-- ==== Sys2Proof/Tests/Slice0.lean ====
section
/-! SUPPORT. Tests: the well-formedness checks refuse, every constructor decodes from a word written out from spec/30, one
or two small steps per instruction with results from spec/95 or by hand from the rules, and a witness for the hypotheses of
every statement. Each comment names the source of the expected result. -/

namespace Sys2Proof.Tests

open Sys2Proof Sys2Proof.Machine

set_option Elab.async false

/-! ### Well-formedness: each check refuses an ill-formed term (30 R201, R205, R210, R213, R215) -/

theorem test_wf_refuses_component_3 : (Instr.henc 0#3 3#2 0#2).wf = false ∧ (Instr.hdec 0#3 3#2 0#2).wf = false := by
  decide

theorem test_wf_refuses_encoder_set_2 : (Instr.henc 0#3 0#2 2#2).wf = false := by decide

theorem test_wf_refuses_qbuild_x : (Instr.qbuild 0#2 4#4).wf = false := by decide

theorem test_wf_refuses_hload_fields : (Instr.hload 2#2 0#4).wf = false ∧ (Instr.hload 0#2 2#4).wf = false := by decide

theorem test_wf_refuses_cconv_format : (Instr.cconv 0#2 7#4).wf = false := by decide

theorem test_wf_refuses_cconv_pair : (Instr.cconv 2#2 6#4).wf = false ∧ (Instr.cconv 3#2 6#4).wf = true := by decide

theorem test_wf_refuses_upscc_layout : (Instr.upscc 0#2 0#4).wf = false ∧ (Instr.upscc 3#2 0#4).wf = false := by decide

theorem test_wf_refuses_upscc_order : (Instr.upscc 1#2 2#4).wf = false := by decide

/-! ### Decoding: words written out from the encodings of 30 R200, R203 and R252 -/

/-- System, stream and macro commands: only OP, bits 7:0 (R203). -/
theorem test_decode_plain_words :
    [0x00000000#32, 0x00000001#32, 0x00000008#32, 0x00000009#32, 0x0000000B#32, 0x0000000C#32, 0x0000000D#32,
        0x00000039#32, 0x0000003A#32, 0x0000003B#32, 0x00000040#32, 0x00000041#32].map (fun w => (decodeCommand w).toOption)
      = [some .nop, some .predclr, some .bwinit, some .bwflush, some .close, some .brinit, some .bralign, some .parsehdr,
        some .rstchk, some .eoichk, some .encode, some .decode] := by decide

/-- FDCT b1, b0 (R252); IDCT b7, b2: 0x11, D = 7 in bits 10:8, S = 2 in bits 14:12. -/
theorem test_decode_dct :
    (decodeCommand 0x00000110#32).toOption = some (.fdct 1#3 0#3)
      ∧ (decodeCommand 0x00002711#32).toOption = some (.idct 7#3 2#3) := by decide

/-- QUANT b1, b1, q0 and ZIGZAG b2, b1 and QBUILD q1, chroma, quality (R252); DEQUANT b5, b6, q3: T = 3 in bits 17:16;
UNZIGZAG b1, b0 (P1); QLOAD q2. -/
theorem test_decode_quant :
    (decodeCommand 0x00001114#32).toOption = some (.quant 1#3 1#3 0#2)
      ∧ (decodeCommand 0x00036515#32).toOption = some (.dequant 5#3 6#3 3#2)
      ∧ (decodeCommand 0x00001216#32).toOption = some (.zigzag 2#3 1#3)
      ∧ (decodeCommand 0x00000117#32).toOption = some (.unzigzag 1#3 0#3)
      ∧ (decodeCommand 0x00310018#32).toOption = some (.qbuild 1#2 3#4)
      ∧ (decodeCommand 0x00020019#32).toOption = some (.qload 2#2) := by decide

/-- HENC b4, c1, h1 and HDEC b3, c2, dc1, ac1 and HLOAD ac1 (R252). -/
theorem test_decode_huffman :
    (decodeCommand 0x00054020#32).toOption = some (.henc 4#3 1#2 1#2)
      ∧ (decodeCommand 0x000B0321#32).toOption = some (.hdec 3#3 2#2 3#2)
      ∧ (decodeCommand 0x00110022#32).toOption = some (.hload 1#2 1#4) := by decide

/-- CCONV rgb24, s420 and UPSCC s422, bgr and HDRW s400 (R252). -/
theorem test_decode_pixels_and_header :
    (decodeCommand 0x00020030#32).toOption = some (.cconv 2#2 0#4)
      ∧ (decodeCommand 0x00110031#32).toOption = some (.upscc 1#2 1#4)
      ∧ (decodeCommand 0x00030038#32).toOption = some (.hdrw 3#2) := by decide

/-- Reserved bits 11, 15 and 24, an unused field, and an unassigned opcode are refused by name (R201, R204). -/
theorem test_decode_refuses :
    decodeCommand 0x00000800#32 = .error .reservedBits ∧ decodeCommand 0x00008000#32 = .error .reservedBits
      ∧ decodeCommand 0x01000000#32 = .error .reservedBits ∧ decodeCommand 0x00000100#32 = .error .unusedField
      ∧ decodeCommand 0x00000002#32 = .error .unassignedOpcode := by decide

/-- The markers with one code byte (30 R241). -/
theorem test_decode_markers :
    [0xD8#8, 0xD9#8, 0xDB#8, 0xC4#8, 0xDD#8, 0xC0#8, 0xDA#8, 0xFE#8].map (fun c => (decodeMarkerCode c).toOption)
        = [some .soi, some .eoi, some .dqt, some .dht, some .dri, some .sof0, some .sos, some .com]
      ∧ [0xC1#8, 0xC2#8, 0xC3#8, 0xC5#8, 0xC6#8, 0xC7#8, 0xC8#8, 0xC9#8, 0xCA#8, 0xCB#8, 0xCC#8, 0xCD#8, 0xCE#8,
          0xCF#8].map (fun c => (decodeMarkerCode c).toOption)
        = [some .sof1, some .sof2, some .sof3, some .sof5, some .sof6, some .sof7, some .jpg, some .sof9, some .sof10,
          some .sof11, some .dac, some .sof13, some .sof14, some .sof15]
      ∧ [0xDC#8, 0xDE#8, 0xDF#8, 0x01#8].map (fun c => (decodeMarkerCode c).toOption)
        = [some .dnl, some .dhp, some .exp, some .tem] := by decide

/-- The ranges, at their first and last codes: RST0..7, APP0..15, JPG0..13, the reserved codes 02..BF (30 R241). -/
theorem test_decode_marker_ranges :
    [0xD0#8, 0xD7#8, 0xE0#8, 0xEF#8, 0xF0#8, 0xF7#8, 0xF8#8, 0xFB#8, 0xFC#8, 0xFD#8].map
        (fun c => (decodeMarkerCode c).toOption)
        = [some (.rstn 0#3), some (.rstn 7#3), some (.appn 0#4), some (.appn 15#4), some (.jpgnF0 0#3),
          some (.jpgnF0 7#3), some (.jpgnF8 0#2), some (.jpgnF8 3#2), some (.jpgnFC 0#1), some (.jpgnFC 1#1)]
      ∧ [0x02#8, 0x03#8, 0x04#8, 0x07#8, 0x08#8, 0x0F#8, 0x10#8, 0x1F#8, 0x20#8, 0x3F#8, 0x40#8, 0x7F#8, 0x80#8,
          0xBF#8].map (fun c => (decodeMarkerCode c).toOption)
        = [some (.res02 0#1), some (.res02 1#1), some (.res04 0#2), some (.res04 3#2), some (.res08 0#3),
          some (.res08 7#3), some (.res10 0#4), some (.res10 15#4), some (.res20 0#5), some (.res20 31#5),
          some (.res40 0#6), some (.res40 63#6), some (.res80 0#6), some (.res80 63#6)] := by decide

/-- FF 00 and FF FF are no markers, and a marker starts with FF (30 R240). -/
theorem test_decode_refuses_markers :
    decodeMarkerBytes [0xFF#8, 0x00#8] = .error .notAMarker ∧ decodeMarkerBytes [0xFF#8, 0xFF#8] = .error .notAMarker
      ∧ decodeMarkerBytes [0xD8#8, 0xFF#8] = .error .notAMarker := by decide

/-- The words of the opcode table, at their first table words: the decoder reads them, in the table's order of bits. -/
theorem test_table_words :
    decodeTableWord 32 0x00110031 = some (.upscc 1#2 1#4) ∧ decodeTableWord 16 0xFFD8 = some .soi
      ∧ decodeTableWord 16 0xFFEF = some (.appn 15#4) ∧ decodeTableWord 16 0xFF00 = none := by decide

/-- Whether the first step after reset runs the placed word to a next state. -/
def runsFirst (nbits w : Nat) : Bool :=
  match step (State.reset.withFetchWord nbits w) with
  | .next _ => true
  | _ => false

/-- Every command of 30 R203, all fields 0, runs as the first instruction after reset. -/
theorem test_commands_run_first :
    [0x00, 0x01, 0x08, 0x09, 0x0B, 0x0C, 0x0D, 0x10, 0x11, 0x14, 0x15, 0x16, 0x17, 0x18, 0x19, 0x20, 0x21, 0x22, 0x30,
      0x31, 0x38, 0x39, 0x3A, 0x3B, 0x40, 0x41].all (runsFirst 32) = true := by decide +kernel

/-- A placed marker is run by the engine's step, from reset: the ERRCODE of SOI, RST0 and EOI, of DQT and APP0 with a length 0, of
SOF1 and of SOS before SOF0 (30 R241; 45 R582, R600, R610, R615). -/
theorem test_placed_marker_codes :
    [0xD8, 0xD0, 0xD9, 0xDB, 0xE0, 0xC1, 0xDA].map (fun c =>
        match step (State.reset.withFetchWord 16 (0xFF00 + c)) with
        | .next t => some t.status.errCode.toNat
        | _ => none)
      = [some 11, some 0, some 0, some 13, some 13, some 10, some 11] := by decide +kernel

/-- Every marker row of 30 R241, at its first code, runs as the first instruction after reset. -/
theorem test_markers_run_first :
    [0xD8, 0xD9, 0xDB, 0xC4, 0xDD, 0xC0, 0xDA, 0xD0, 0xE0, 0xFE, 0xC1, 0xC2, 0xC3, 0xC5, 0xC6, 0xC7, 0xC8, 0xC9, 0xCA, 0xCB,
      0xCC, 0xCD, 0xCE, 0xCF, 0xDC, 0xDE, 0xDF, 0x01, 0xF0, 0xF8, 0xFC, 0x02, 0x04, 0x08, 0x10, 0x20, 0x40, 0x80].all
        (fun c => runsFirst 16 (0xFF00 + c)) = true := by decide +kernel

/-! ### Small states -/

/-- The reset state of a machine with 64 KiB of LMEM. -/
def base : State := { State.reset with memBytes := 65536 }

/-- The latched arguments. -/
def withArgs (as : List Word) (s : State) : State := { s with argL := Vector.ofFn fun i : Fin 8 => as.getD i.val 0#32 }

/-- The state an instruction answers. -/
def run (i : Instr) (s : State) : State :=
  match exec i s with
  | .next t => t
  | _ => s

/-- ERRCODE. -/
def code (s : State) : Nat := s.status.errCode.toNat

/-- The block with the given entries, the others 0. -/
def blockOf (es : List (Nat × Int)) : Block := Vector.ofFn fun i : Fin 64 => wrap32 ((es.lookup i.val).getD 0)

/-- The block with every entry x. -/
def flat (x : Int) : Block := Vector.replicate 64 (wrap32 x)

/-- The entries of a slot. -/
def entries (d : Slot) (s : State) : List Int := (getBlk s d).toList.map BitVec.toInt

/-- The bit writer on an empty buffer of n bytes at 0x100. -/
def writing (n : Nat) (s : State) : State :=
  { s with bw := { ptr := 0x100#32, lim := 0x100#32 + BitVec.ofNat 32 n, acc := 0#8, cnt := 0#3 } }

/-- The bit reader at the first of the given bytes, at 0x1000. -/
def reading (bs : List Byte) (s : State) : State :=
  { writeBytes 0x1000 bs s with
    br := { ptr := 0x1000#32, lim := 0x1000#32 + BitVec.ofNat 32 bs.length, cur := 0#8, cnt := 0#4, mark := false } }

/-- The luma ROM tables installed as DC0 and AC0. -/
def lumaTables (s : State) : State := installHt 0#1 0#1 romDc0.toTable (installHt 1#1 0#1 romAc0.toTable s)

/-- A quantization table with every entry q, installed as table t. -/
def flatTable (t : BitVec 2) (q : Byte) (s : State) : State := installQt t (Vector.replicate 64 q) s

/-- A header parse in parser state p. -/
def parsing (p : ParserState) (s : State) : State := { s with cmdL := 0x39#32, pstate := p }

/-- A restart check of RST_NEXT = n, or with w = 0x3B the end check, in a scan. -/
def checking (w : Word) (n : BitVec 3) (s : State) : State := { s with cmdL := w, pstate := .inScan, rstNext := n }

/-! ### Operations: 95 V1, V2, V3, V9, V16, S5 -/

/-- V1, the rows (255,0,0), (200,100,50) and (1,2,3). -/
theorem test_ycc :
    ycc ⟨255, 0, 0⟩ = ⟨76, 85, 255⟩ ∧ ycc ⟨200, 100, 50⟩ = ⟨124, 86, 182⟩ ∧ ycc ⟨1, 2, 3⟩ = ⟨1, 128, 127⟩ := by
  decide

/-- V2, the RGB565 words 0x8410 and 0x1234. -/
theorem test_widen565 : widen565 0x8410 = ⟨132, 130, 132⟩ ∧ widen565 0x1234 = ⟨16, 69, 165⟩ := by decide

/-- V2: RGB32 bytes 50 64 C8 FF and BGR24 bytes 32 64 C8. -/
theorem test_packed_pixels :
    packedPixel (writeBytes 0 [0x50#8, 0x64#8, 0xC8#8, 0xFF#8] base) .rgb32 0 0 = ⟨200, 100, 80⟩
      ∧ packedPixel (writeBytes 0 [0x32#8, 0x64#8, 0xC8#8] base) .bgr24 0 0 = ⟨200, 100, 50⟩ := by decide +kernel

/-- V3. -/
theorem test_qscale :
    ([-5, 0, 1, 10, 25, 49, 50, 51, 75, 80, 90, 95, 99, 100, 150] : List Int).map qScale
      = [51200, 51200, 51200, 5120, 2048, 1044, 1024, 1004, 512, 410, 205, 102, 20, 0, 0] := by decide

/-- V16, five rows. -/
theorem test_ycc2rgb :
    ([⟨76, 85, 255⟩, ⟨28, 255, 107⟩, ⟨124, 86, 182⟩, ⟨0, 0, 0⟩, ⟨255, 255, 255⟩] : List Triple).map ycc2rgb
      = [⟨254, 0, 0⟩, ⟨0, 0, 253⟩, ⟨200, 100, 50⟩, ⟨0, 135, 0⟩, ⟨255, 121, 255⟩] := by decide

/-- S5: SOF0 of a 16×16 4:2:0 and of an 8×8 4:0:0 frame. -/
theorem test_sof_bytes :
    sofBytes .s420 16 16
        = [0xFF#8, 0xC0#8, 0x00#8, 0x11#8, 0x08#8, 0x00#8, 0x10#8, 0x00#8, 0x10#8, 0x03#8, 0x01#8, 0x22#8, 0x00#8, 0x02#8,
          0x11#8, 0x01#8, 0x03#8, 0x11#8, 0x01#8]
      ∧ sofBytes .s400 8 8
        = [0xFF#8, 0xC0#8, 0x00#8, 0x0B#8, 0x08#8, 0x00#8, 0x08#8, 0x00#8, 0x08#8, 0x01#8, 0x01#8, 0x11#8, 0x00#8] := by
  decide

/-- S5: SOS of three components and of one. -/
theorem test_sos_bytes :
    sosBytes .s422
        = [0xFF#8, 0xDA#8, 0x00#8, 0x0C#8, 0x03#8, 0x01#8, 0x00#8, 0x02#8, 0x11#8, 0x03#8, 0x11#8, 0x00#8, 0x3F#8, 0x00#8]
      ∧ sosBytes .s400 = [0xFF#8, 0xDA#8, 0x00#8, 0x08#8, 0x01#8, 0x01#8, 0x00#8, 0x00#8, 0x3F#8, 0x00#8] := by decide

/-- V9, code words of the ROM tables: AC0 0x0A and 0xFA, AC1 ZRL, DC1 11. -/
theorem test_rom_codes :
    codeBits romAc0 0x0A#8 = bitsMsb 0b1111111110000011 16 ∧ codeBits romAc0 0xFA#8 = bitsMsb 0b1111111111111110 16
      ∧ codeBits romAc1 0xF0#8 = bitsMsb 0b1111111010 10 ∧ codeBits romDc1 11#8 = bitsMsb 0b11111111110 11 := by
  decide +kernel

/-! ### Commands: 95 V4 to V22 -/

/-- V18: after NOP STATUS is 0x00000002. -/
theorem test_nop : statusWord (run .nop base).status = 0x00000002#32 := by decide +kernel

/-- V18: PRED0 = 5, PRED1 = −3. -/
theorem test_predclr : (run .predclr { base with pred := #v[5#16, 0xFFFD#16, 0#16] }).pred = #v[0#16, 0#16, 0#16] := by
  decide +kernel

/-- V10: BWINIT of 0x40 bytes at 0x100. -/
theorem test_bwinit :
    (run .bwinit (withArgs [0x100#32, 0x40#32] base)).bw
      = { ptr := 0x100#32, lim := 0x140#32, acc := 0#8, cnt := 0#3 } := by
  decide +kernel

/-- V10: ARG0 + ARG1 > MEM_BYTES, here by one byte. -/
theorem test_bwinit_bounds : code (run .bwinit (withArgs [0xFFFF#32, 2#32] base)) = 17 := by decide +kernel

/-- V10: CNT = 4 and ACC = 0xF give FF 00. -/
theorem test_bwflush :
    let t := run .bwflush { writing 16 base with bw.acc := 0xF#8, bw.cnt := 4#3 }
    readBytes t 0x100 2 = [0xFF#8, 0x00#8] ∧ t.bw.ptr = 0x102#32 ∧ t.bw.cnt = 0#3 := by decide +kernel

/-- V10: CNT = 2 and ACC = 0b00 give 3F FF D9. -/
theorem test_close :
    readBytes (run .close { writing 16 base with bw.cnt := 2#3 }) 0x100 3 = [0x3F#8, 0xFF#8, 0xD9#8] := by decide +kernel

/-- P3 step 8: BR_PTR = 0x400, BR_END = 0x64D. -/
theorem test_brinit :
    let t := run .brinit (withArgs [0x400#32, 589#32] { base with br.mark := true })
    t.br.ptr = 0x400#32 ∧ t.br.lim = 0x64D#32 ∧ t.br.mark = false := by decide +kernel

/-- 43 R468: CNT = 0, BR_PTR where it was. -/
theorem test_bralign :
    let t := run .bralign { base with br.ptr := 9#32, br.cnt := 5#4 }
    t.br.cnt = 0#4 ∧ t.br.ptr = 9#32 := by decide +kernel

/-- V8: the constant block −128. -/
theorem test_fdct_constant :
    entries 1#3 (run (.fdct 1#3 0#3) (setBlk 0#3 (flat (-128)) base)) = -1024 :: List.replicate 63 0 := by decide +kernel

◆ ◆ ◆ ◆ ◆ ◆ ◆

▶ HOW TO COMPLETE THIS TASK: Return, from the data, each line where the string "reservedBits" occurs.

▶ ANSWER BOX:
    decodeCommand 0x00000800#32 = .error .reservedBits ∧ decodeCommand 0x00008000#32 = .error .reservedBits
      ∧ decodeCommand 0x01000000#32 = .error .reservedBits ∧ decodeCommand 0x00000100#32 = .error .unusedField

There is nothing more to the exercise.